WORK INSTRUCTIONS
Every line of the data is to be transcribed without error.

THE RECORDS
-- ==== Sys2Proof/Syntax.lean ====
section
/-! DEFINITION. The syntax of the machine: one constructor for each row of the table of operations and events. The first
176 rows are the instruction words of R264 to R266, with their operand fields as encoded; the rest are the
events that R11 to R384 describe, with what names the unit or input each one is about; the arrival of a packet is about the
packet that the turn names. The constructors with fields stand first. -/
namespace Sys2Proof

/-- Where an uncorrectable storage error strikes (R234, R236, R240). -/
inductive ErrPlace where
  | hbm (pa : Nat)
  | slice (sid : CoreId) (pa : Nat)
  | l1 (core : CoreId) (pa : Nat)
  | localMem (core : CoreId) (off : Nat)
  | register (core : CoreId) (ctx : CtxId)
  | tile (core : CoreId) (ctx : CtxId) (tile : BitVec 3)
  | latch (core : CoreId) (latch : BitVec 1)
  | instrLine (core : CoreId) (pa : Nat)
  | control (core : CoreId)
  | sliceControl (sid : CoreId)
  deriving DecidableEq, Repr

/-- Where a storage error has been corrected (R234, R239): in a line that a slice holds, or in some other array of a die. -/
inductive EccPlace where
  | die (die : Nat)
  | slice (sid : CoreId) (pa : Nat)
  deriving DecidableEq, Repr

/-- How a command of the matrix engine ends: on its load path or not (R208), and whether it ends faulted (R235). -/
structure MatrixEnd where
  load : Bool
  faulted : Bool
  deriving DecidableEq, Repr

/-- A firmware image as the boot ROM finds it on a drive (R248): whether its digest verifies under the key that it carries, that key's
digest, and its version. -/
structure FirmwareImage where
  verifies : Bool
  key : BitVec 384
  version : Nat
  deriving DecidableEq, Repr

/-- What the boot ROM and the firmware find (R248): the images of the two NVMe drives, and whether the HBM5 microcode verifies. -/
structure BootImages where
  drive0 : Option FirmwareImage
  drive1 : Option FirmwareImage
  microcode : Bool
  deriving DecidableEq, Repr

/-- A write to a register of BAR2 with the host port on which it came (R242, R250). -/
structure PortWrite where
  port : Nat
  value : Word
  deriving DecidableEq, Repr

/-- How a timing replay ends (R235): the replay succeeds, or it fails again in an instruction or in an engine command. -/
inductive ReplayFail where
  | succeeds
  | instr (ctx : CtxId)
  | matrix (ctx : CtxId)
  | vector (ctx : CtxId)
  deriving DecidableEq, Repr

/-- What an outside requester asks of a home: an inbound peer or RDMA operation (R246, R247). A load or an atomic of another module may be an acquire at
sys (R138). -/
inductive PeerOp where
  | read (size : Nat) (acquire : Bool)
  | write (data : List Byte)
  | atomic (aop : BitVec 4) (dword : Bool) (operand compare : Word) (acquire : Bool)
  | aq (op : BitVec 2) (operand : Word)
  | wait (size : Nat) (cmp : BitVec 3) (expected mask : Word)
  | withdraw (size : Nat) (cmp : BitVec 3) (expected mask : Word)
  deriving DecidableEq, Repr

/-- What the skimmer finds in one HBM line (R238). -/
inductive SkimFind where
  | clean | correctable | uncorrectable | tagMismatch | both
  deriving DecidableEq, Repr

/-- The trap causes (R166). -/
inductive Cause where
  | none | illegal | priv | align | pageNp | pageProt | pageRsvd | window | atomicPath | divzero | pipeBroken
  | accOrphan | singular | format | vatShare | engineFault | lgViolation | waitTimeout | uncorrectable | trap
  | breakpoint
  deriving DecidableEq, Repr

/-- Why an instruction fetch fails (R262, R382): the cause, the walk level and the faulting address. -/
structure FetchFault where
  cause : Cause
  level : BitVec 3
  addr : Word
  deriving DecidableEq, Repr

ANSWER BOX
-- ==== Sys2Proof/Syntax.lean ====
section
/-! DEFINITION. The syntax of the machine: one constructor for each row of the table of operations and events. The first
176 rows are the instruction words of R264 to R266, with their operand fields as encoded; the rest are the
events that R11 to R384 describe, with what names the unit or input each one is about; the arrival of a packet is about the
packet that the turn names. The constructors with fields stand first. -/
namespace Sys2Proof

/-- Where an uncorrectable storage error strikes (R234, R236, R240). -/
inductive ErrPlace where
  | hbm (pa : Nat)
  | slice (sid : CoreId) (pa : Nat)
  | l1 (core : CoreId) (pa : Nat)
  | localMem (core : CoreId) (off : Nat)
  | register (core : CoreId) (ctx : CtxId)
  | tile (core : CoreId) (ctx : CtxId) (tile : BitVec 3)
  | latch (core : CoreId) (latch : BitVec 1)
  | instrLine (core : CoreId) (pa : Nat)
  | control (core : CoreId)
  | sliceControl (sid : CoreId)
  deriving DecidableEq, Repr

/-- Where a storage error has been corrected (R234, R239): in a line that a slice holds, or in some other array of a die. -/
inductive EccPlace where
  | die (die : Nat)
  | slice (sid : CoreId) (pa : Nat)
  deriving DecidableEq, Repr

/-- How a command of the matrix engine ends: on its load path or not (R208), and whether it ends faulted (R235). -/
structure MatrixEnd where
  load : Bool
  faulted : Bool
  deriving DecidableEq, Repr

/-- A firmware image as the boot ROM finds it on a drive (R248): whether its digest verifies under the key that it carries, that key's
digest, and its version. -/
structure FirmwareImage where
  verifies : Bool
  key : BitVec 384
  version : Nat
  deriving DecidableEq, Repr

/-- What the boot ROM and the firmware find (R248): the images of the two NVMe drives, and whether the HBM5 microcode verifies. -/
structure BootImages where
  drive0 : Option FirmwareImage
  drive1 : Option FirmwareImage
  microcode : Bool
  deriving DecidableEq, Repr

/-- A write to a register of BAR2 with the host port on which it came (R242, R250). -/
structure PortWrite where
  port : Nat
  value : Word
  deriving DecidableEq, Repr

/-- How a timing replay ends (R235): the replay succeeds, or it fails again in an instruction or in an engine command. -/
inductive ReplayFail where
  | succeeds
  | instr (ctx : CtxId)
  | matrix (ctx : CtxId)
  | vector (ctx : CtxId)
  deriving DecidableEq, Repr

/-- What an outside requester asks of a home: an inbound peer or RDMA operation (R246, R247). A load or an atomic of another module may be an acquire at
sys (R138). -/
inductive PeerOp where
  | read (size : Nat) (acquire : Bool)
  | write (data : List Byte)
  | atomic (aop : BitVec 4) (dword : Bool) (operand compare : Word) (acquire : Bool)
  | aq (op : BitVec 2) (operand : Word)
  | wait (size : Nat) (cmp : BitVec 3) (expected mask : Word)
  | withdraw (size : Nat) (cmp : BitVec 3) (expected mask : Word)
  deriving DecidableEq, Repr

/-- What the skimmer finds in one HBM line (R238). -/
inductive SkimFind where
  | clean | correctable | uncorrectable | tagMismatch | both
  deriving DecidableEq, Repr

/-- The trap causes (R166). -/
inductive Cause where
  | none | illegal | priv | align | pageNp | pageProt | pageRsvd | window | atomicPath | divzero | pipeBroken
  | accOrphan | singular | format | vatShare | engineFault | lgViolation | waitTimeout | uncorrectable | trap
  | breakpoint
  deriving DecidableEq, Repr

/-- Why an instruction fetch fails (R262, R382): the cause, the walk level and the faulting address. -/
structure FetchFault where
  cause : Cause
  level : BitVec 3
  addr : Word
  deriving DecidableEq, Repr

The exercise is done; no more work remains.